BEGIN EXTRACTED MATERIAL

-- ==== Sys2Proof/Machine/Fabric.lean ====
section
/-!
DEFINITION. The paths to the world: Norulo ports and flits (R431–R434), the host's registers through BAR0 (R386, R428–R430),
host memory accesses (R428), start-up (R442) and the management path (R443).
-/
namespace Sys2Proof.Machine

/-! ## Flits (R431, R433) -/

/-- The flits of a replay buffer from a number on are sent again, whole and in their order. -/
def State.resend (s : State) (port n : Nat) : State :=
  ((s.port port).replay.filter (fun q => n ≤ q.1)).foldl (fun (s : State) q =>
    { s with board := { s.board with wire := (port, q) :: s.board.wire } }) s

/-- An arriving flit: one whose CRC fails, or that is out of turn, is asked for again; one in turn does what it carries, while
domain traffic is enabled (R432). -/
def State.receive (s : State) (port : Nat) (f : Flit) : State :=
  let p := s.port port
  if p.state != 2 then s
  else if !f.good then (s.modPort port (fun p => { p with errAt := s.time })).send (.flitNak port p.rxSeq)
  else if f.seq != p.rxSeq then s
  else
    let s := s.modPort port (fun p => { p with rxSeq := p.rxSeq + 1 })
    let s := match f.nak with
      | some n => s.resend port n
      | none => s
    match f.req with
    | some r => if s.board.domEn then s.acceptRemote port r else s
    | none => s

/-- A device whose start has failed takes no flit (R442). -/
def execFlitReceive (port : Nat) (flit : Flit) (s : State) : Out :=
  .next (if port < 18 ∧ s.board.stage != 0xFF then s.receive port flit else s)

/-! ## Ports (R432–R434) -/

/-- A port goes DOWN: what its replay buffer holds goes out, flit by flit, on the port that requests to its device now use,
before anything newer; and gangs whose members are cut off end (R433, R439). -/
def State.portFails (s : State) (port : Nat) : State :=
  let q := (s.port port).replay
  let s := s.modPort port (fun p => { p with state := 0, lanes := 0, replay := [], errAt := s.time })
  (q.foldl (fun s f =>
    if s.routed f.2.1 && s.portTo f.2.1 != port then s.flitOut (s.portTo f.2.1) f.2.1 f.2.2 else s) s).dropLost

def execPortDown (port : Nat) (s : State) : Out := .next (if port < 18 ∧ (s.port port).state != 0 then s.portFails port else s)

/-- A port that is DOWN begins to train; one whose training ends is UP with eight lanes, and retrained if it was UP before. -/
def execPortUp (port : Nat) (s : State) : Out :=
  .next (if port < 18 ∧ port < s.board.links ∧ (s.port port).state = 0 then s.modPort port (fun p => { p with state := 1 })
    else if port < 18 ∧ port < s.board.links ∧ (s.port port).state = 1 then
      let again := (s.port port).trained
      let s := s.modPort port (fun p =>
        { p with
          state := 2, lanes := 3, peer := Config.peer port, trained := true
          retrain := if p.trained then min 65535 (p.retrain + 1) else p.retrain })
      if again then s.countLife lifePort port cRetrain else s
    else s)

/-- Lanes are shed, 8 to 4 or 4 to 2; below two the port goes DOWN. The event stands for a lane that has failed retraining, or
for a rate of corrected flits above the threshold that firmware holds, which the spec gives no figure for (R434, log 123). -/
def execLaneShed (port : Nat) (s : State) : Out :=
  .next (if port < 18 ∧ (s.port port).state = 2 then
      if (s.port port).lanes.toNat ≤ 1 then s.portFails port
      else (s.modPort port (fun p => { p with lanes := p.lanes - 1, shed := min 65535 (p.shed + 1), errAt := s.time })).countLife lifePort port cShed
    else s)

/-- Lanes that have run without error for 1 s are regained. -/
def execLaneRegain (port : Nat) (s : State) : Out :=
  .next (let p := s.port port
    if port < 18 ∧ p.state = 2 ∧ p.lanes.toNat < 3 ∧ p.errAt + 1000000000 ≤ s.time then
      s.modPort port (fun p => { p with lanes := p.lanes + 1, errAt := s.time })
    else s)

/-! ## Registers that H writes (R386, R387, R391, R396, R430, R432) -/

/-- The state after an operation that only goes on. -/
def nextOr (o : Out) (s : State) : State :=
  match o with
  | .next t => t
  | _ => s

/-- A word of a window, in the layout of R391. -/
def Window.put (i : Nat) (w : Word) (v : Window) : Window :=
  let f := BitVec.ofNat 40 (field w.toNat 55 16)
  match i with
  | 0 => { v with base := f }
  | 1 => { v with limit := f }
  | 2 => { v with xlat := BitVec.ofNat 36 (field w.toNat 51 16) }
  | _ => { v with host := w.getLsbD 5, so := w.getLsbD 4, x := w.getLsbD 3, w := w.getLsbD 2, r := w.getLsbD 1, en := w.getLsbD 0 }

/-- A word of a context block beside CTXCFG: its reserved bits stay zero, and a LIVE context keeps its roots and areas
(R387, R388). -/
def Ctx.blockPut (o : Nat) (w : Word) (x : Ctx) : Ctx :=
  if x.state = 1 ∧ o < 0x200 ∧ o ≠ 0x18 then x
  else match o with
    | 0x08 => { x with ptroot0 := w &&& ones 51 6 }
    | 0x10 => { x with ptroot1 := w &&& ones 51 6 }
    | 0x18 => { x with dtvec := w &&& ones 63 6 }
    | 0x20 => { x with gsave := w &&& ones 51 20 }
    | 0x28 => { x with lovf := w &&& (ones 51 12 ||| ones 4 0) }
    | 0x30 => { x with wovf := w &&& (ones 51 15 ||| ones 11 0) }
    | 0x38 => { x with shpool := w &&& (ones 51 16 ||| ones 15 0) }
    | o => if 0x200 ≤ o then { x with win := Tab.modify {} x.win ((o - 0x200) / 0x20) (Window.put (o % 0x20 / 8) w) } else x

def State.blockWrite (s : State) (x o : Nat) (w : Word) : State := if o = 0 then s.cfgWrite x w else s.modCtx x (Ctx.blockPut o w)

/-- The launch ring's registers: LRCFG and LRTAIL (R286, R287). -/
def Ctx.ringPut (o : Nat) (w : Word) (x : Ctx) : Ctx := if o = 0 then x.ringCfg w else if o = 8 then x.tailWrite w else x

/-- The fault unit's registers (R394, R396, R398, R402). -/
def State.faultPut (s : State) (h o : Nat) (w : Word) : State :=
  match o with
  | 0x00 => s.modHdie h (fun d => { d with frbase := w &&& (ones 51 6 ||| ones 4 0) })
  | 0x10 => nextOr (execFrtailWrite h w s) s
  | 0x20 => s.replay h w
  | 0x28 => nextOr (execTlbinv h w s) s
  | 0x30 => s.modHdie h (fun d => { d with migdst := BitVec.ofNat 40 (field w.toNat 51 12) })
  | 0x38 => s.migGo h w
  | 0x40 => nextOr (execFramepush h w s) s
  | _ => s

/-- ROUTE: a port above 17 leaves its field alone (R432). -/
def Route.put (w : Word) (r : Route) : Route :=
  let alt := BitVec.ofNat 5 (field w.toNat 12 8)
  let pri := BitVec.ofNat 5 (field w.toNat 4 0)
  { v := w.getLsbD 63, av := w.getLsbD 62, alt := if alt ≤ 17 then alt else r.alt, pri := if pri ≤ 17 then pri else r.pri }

END EXTRACTED MATERIAL

:: EXERCISE DETAILS ::
Word for word, restate the lines of the data above that fall between the line holding "win := Tab.modify" and the line holding "0x00 => s.modHdie", inclusive, and no other lines.

:: ANSWER SECTION ::
    | o => if 0x200 ≤ o then { x with win := Tab.modify {} x.win ((o - 0x200) / 0x20) (Window.put (o % 0x20 / 8) w) } else x

def State.blockWrite (s : State) (x o : Nat) (w : Word) : State := if o = 0 then s.cfgWrite x w else s.modCtx x (Ctx.blockPut o w)

/-- The launch ring's registers: LRCFG and LRTAIL (R286, R287). -/
def Ctx.ringPut (o : Nat) (w : Word) (x : Ctx) : Ctx := if o = 0 then x.ringCfg w else if o = 8 then x.tailWrite w else x

/-- The fault unit's registers (R394, R396, R398, R402). -/
def State.faultPut (s : State) (h o : Nat) (w : Word) : State :=
  match o with
  | 0x00 => s.modHdie h (fun d => { d with frbase := w &&& (ones 51 6 ||| ones 4 0) })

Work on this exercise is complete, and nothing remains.